== Records provided

/-- R120: ALU operation `y` on A and the immediate `n`. -/
def decodeAluN (y : Nat) (n : Byte) : Decoded :=
  match y with
  | 0 => .ok (.addAN n) 2
  | 1 => .ok (.adcAN n) 2
  | 2 => .ok (.subN n) 2
  | 3 => .ok (.sbcAN n) 2
  | 4 => .ok (.andN n) 2
  | 5 => .ok (.xorN n) 2
  | 6 => .ok (.orN n) 2
  | _ => .ok (.cpN n) 2

/-- R120, R101: the quarter `x = 3`, with the four prefix bytes and the tables they select. -/
def decodeX3 (b0 b1 b2 b3 : Byte) : Decoded :=
  match opZ b0 with
  | 0 => .ok (.retCC (Cond.ofCode (opY b0))) 1
  | 1 =>
    match opQ b0, opP b0 with
    | 0, p => .ok (.popQQ (RegQQ.ofCode p)) 1
    | _, 0 => .ok .ret 1
    | _, 1 => .ok .exx 1
    | _, 2 => .ok .jpHL 1
    | _, _ => .ok .ldSPHL 1
  | 2 => .ok (.jpCC (Cond.ofCode (opY b0)) (joinBytes b2 b1)) 3
  | 3 =>
    match opY b0 with
    | 0 => .ok (.jp (joinBytes b2 b1)) 3
    | 1 => decodeCB b1
    | 2 => .ok (.outAtNA b1) 2
    | 3 => .ok (.inAAtN b1) 2
    | 4 => .ok .exAtSPHL 1
    | 5 => .ok .exDEHL 1
    | 6 => .ok .di 1
    | _ => .ok .ei 1
  | 4 => .ok (.callCC (Cond.ofCode (opY b0)) (joinBytes b2 b1)) 3
  | 5 =>
    match opQ b0, opP b0 with
    | 0, p => .ok (.pushQQ (RegQQ.ofCode p)) 1
    | _, 0 => .ok (.call (joinBytes b2 b1)) 3
    | _, 1 => if b1 = 0xCB then decodeDDCB b2 b3 else decodeDD b1 b2 b3
    | _, 2 => decodeED b1 b2 b3
    | _, _ => if b1 = 0xCB then decodeFDCB b2 b3 else decodeFD b1 b2 b3
  | 6 => decodeAluN (opY b0) b1
  | _ => .ok (.rst (fieldFin (opY b0))) 1

/-- R101, R119: the whole opcode table, every row of both generations and all tiers, with no gate. -/
def decodeTables (b0 b1 b2 b3 : Byte) : Decoded :=
  match opX b0 with
  | 0 => decodeX0 b0 b1 b2
  | 1 => decodeX1 b0
  | 2 => decodeX2 b0
  | _ => decodeX3 b0 b1 b2 b3

/-- R118: the twelve first bytes that exist only under `GEN = Z80`. -/
def z80OnlyFirst (b0 : Byte) : Bool :=
  [0x08, 0x10, 0x18, 0x20, 0x28, 0x30, 0x38, 0xD9, 0xCB, 0xDD, 0xED, 0xFD].contains b0.toNat

/-- R118: whether the generation has a first byte. -/
def firstByteAvailable (g : Gen) (b0 : Byte) : Bool :=
  match g with
  | .z80 => true
  | .i80 => !z80OnlyFirst b0

/-- R118, R119, R431: the decoder. The generation rules on the first byte; the tier gate rules on the entry found. -/
def decode (p : Params) (b0 b1 b2 b3 : Byte) : Decoded :=
  match firstByteAvailable p.gen b0 with
  | false => .error .z80Only 1
  | true =>
    match decodeTables b0 b1 b2 b3 with
    | .error why len => .error why len
    | .ok i len =>
      match i.inTier p.tierC with
      | true => .ok i len
      | false => .error .tierC len

/-- The decoder on a list of bytes, with the bytes after the instruction: `none` where the list is shorter than what
the decoder fetches (a missing byte reads as zero only to find that length). -/
def decodeBytes (p : Params) (bs : List Byte) : Option (Decoded × List Byte) :=
  let result := decode p (bs.getD 0 0) (bs.getD 1 0) (bs.getD 2 0) (bs.getD 3 0)
  if result.length ≤ bs.length then some (result, bs.drop result.length) else none

/-! ## The encoder -/

/-- R111 to R114, R103: the bytes of an instruction in fetch order, from the tables R120 to R124. -/
def encode : Instr → List Byte
  | .ldRR rd rs => [opc 1 rd.code rs.code]
  | .ldRN rd n => [opc 0 rd.code 6, n]
  | .ldRAtHL rd => [opc 1 rd.code 6]
  | .ldAtHLR rs => [opc 1 6 rs.code]
  | .ldAtHLN n => [opc 0 6 6, n]
  | .ldAAtBC => [opc 0 1 2]
  | .ldAAtDE => [opc 0 3 2]
  | .ldAtBCA => [opc 0 0 2]
  | .ldAtDEA => [opc 0 2 2]
  | .ldAAtNN nn => [opc 0 7 2, loByte nn, hiByte nn]
  | .ldAtNNA nn => [opc 0 6 2, loByte nn, hiByte nn]
  | .ldSSNN ss nn => [opcPQ 0 ss.code 0 1, loByte nn, hiByte nn]
  | .ldHLAtNN nn => [opc 0 5 2, loByte nn, hiByte nn]
  | .ldAtNNHL nn => [opc 0 4 2, loByte nn, hiByte nn]
  | .ldSPHL => [opc 3 7 1]
  | .pushQQ qq => [opcPQ 3 qq.code 0 5]
  | .popQQ qq => [opcPQ 3 qq.code 0 1]
  | .addAR rs => [opc 2 0 rs.code]
  | .addAN n => [opc 3 0 6, n]
  | .addAAtHL => [opc 2 0 6]
  | .adcAR rs => [opc 2 1 rs.code]
  | .adcAN n => [opc 3 1 6, n]
  | .adcAAtHL => [opc 2 1 6]
  | .subR rs => [opc 2 2 rs.code]
  | .subN n => [opc 3 2 6, n]
  | .subAtHL => [opc 2 2 6]
  | .sbcAR rs => [opc 2 3 rs.code]
  | .sbcAN n => [opc 3 3 6, n]
  | .sbcAAtHL => [opc 2 3 6]
  | .andR rs => [opc 2 4 rs.code]
  | .andN n => [opc 3 4 6, n]
  | .andAtHL => [opc 2 4 6]
  | .xorR rs => [opc 2 5 rs.code]
  | .xorN n => [opc 3 5 6, n]
  | .xorAtHL => [opc 2 5 6]
  | .orR rs => [opc 2 6 rs.code]
  | .orN n => [opc 3 6 6, n]
  | .orAtHL => [opc 2 6 6]
  | .cpR rs => [opc 2 7 rs.code]
  | .cpN n => [opc 3 7 6, n]
  | .cpAtHL => [opc 2 7 6]
  | .incR rd => [opc 0 rd.code 4]
  | .incAtHL => [opc 0 6 4]
  | .decR rd => [opc 0 rd.code 5]
  | .decAtHL => [opc 0 6 5]
  | .addHLSS ss => [opcPQ 0 ss.code 1 1]
  | .incSS ss => [opcPQ 0 ss.code 0 3]
  | .decSS ss => [opcPQ 0 ss.code 1 3]
  | .rlca => [opc 0 0 7]
  | .rrca => [opc 0 1 7]
  | .rla => [opc 0 2 7]
  | .rra => [opc 0 3 7]
  | .daa => [opc 0 4 7]
  | .cpl => [opc 0 5 7]
  | .scf => [opc 0 6 7]
  | .ccf => [opc 0 7 7]
  | .halt => [opc 1 6 6]
  | .nop => [opc 0 0 0]
  | .exAFAF => [opc 0 1 0]
  | .djnz e => [opc 0 2 0, e]
  | .jr e => [opc 0 3 0, e]
  | .jrCC cc e => [opc 0 (cc.code + 4) 0, e]
  | .jp nn => [opc 3 0 3, loByte nn, hiByte nn]
  | .jpCC cc nn => [opc 3 cc.code 2, loByte nn, hiByte nn]
  | .jpHL => [opc 3 5 1]
  | .call nn => [opc 3 1 5, loByte nn, hiByte nn]
  | .callCC cc nn => [opc 3 cc.code 4, loByte nn, hiByte nn]
  | .ret => [opc 3 1 1]
  | .retCC cc => [opc 3 cc.code 0]
  | .rst t => [opc 3 t.val 7]
  | .outAtNA n => [opc 3 2 3, n]
  | .inAAtN n => [opc 3 3 3, n]
  | .exx => [opc 3 3 1]
  | .exAtSPHL => [opc 3 4 3]
  | .exDEHL => [opc 3 5 3]
  | .di => [opc 3 6 3]
  | .ei => [opc 3 7 3]
  | .rlcR rs => [0xCB, opc 0 0 rs.code]
  | .rlcAtHL => [0xCB, opc 0 0 6]
  | .rrcR rs => [0xCB, opc 0 1 rs.code]
  | .rrcAtHL => [0xCB, opc 0 1 6]
  | .rlR rs => [0xCB, opc 0 2 rs.code]
  | .rlAtHL => [0xCB, opc 0 2 6]
  | .rrR rs => [0xCB, opc 0 3 rs.code]
  | .rrAtHL => [0xCB, opc 0 3 6]
  | .slaR rs => [0xCB, opc 0 4 rs.code]
  | .slaAtHL => [0xCB, opc 0 4 6]
  | .sraR rs => [0xCB, opc 0 5 rs.code]
  | .sraAtHL => [0xCB, opc 0 5 6]
  | .srlR rs => [0xCB, opc 0 7 rs.code]
  | .srlAtHL => [0xCB, opc 0 7 6]
  | .bitR b rs => [0xCB, opc 1 b.val rs.code]
  | .bitAtHL b => [0xCB, opc 1 b.val 6]
  | .resR b rs => [0xCB, opc 2 b.val rs.code]
  | .resAtHL b => [0xCB, opc 2 b.val 6]
  | .setR b rs => [0xCB, opc 3 b.val rs.code]
  | .setAtHL b => [0xCB, opc 3 b.val 6]
  | .inRAtC rd => [0xED, opc 1 rd.code 0]
  | .outAtCR rs => [0xED, opc 1 rs.code 1]
  | .sbcHLSS ss => [0xED, opcPQ 1 ss.code 0 2]
  | .adcHLSS ss => [0xED, opcPQ 1 ss.code 1 2]
  | .ldAtNNSS nn ss => [0xED, opcPQ 1 ss.code 0 3, loByte nn, hiByte nn]
  | .ldSSAtNN ss nn => [0xED, opcPQ 1 ss.code 1 3, loByte nn, hiByte nn]
  | .neg => [0xED, opc 1 0 4]
  | .retn => [0xED, opc 1 0 5]
  | .reti => [0xED, opc 1 1 5]
  | .im0 => [0xED, opc 1 0 6]
  | .im1 => [0xED, opc 1 2 6]
  | .im2 => [0xED, opc 1 3 6]
  | .ldIA => [0xED, opc 1 0 7]
  | .ldRA => [0xED, opc 1 1 7]
  | .ldAI => [0xED, opc 1 2 7]
  | .ldAR => [0xED, opc 1 3 7]
  | .rrd => [0xED, opc 1 4 7]
  | .rld => [0xED, opc 1 5 7]
  | .ldi => [0xED, opc 2 4 0]
  | .ldd => [0xED, opc 2 5 0]
  | .ldir => [0xED, opc 2 6 0]
  | .lddr => [0xED, opc 2 7 0]
  | .cpi => [0xED, opc 2 4 1]
  | .cpd => [0xED, opc 2 5 1]
  | .cpir => [0xED, opc 2 6 1]
  | .cpdr => [0xED, opc 2 7 1]
  | .ini => [0xED, opc 2 4 2]
  | .ind => [0xED, opc 2 5 2]
  | .inir => [0xED, opc 2 6 2]
  | .indr => [0xED, opc 2 7 2]
  | .outi => [0xED, opc 2 4 3]
  | .outd => [0xED, opc 2 5 3]
  | .otir => [0xED, opc 2 6 3]
  | .otdr => [0xED, opc 2 7 3]
  | .addIXPP pp => [0xDD, opcPQ 0 pp.code 1 1]
  | .ldIXNN nn => [0xDD, opc 0 4 1, loByte nn, hiByte nn]
  | .ldAtNNIX nn => [0xDD, opc 0 4 2, loByte nn, hiByte nn]
  | .ldIXAtNN nn => [0xDD, opc 0 5 2, loByte nn, hiByte nn]
  | .incIX => [0xDD, opc 0 4 3]
  | .decIX => [0xDD, opc 0 5 3]
  | .incAtIX d => [0xDD, opc 0 6 4, d]
  | .decAtIX d => [0xDD, opc 0 6 5, d]
  | .ldAtIXN d n => [0xDD, opc 0 6 6, d, n]
  | .ldRAtIX rd d => [0xDD, opc 1 rd.code 6, d]
  | .ldAtIXR d rs => [0xDD, opc 1 6 rs.code, d]
  | .addAAtIX d => [0xDD, opc 2 0 6, d]
  | .adcAAtIX d => [0xDD, opc 2 1 6, d]
  | .subAtIX d => [0xDD, opc 2 2 6, d]
  | .sbcAAtIX d => [0xDD, opc 2 3 6, d]
  | .andAtIX d => [0xDD, opc 2 4 6, d]
  | .xorAtIX d => [0xDD, opc 2 5 6, d]
  | .orAtIX d => [0xDD, opc 2 6 6, d]
  | .cpAtIX d => [0xDD, opc 2 7 6, d]
  | .popIX => [0xDD, opc 3 4 1]
  | .exAtSPIX => [0xDD, opc 3 4 3]
  | .pushIX => [0xDD, opc 3 4 5]
  | .jpIX => [0xDD, opc 3 5 1]
  | .ldSPIX => [0xDD, opc 3 7 1]
  | .rlcAtIX d => [0xDD, 0xCB, d, opc 0 0 6]
  | .rrcAtIX d => [0xDD, 0xCB, d, opc 0 1 6]
  | .rlAtIX d => [0xDD, 0xCB, d, opc 0 2 6]
  | .rrAtIX d => [0xDD, 0xCB, d, opc 0 3 6]
  | .slaAtIX d => [0xDD, 0xCB, d, opc 0 4 6]
  | .sraAtIX d => [0xDD, 0xCB, d, opc 0 5 6]
  | .srlAtIX d => [0xDD, 0xCB, d, opc 0 7 6]
  | .bitAtIX b d => [0xDD, 0xCB, d, opc 1 b.val 6]
  | .resAtIX b d => [0xDD, 0xCB, d, opc 2 b.val 6]
  | .setAtIX b d => [0xDD, 0xCB, d, opc 3 b.val 6]
  | .addIYRR rr => [0xFD, opcPQ 0 rr.code 1 1]
  | .ldIYNN nn => [0xFD, opc 0 4 1, loByte nn, hiByte nn]
  | .ldAtNNIY nn => [0xFD, opc 0 4 2, loByte nn, hiByte nn]
  | .ldIYAtNN nn => [0xFD, opc 0 5 2, loByte nn, hiByte nn]
  | .incIY => [0xFD, opc 0 4 3]
  | .decIY => [0xFD, opc 0 5 3]
  | .incAtIY d => [0xFD, opc 0 6 4, d]
  | .decAtIY d => [0xFD, opc 0 6 5, d]
  | .ldAtIYN d n => [0xFD, opc 0 6 6, d, n]
  | .ldRAtIY rd d => [0xFD, opc 1 rd.code 6, d]
  | .ldAtIYR d rs => [0xFD, opc 1 6 rs.code, d]
  | .addAAtIY d => [0xFD, opc 2 0 6, d]
  | .adcAAtIY d => [0xFD, opc 2 1 6, d]
  | .subAtIY d => [0xFD, opc 2 2 6, d]
  | .sbcAAtIY d => [0xFD, opc 2 3 6, d]
  | .andAtIY d => [0xFD, opc 2 4 6, d]
  | .xorAtIY d => [0xFD, opc 2 5 6, d]
  | .orAtIY d => [0xFD, opc 2 6 6, d]
  | .cpAtIY d => [0xFD, opc 2 7 6, d]
  | .popIY => [0xFD, opc 3 4 1]
  | .exAtSPIY => [0xFD, opc 3 4 3]
  | .pushIY => [0xFD, opc 3 4 5]
  | .jpIY => [0xFD, opc 3 5 1]
  | .ldSPIY => [0xFD, opc 3 7 1]
  | .rlcAtIY d => [0xFD, 0xCB, d, opc 0 0 6]
  | .rrcAtIY d => [0xFD, 0xCB, d, opc 0 1 6]
  | .rlAtIY d => [0xFD, 0xCB, d, opc 0 2 6]
  | .rrAtIY d => [0xFD, 0xCB, d, opc 0 3 6]
  | .slaAtIY d => [0xFD, 0xCB, d, opc 0 4 6]
  | .sraAtIY d => [0xFD, 0xCB, d, opc 0 5 6]
  | .srlAtIY d => [0xFD, 0xCB, d, opc 0 7 6]
  | .bitAtIY b d => [0xFD, 0xCB, d, opc 1 b.val 6]
  | .resAtIY b d => [0xFD, 0xCB, d, opc 2 b.val 6]
  | .setAtIY b d => [0xFD, 0xCB, d, opc 3 b.val 6]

====

Your task – Only one stretch of the data above is needed. Restate it word for word, from the line containing "[0xDD, opc 3 4 5]" through the line containing "[0xFD, opc 0 5 3]", both ends included.

Your solution –
  | .pushIX => [0xDD, opc 3 4 5]
  | .jpIX => [0xDD, opc 3 5 1]
  | .ldSPIX => [0xDD, opc 3 7 1]
  | .rlcAtIX d => [0xDD, 0xCB, d, opc 0 0 6]
  | .rrcAtIX d => [0xDD, 0xCB, d, opc 0 1 6]
  | .rlAtIX d => [0xDD, 0xCB, d, opc 0 2 6]
  | .rrAtIX d => [0xDD, 0xCB, d, opc 0 3 6]
  | .slaAtIX d => [0xDD, 0xCB, d, opc 0 4 6]
  | .sraAtIX d => [0xDD, 0xCB, d, opc 0 5 6]
  | .srlAtIX d => [0xDD, 0xCB, d, opc 0 7 6]
  | .bitAtIX b d => [0xDD, 0xCB, d, opc 1 b.val 6]
  | .resAtIX b d => [0xDD, 0xCB, d, opc 2 b.val 6]
  | .setAtIX b d => [0xDD, 0xCB, d, opc 3 b.val 6]
  | .addIYRR rr => [0xFD, opcPQ 0 rr.code 1 1]
  | .ldIYNN nn => [0xFD, opc 0 4 1, loByte nn, hiByte nn]
  | .ldAtNNIY nn => [0xFD, opc 0 4 2, loByte nn, hiByte nn]
  | .ldIYAtNN nn => [0xFD, opc 0 5 2, loByte nn, hiByte nn]
  | .incIY => [0xFD, opc 0 4 3]
  | .decIY => [0xFD, opc 0 5 3]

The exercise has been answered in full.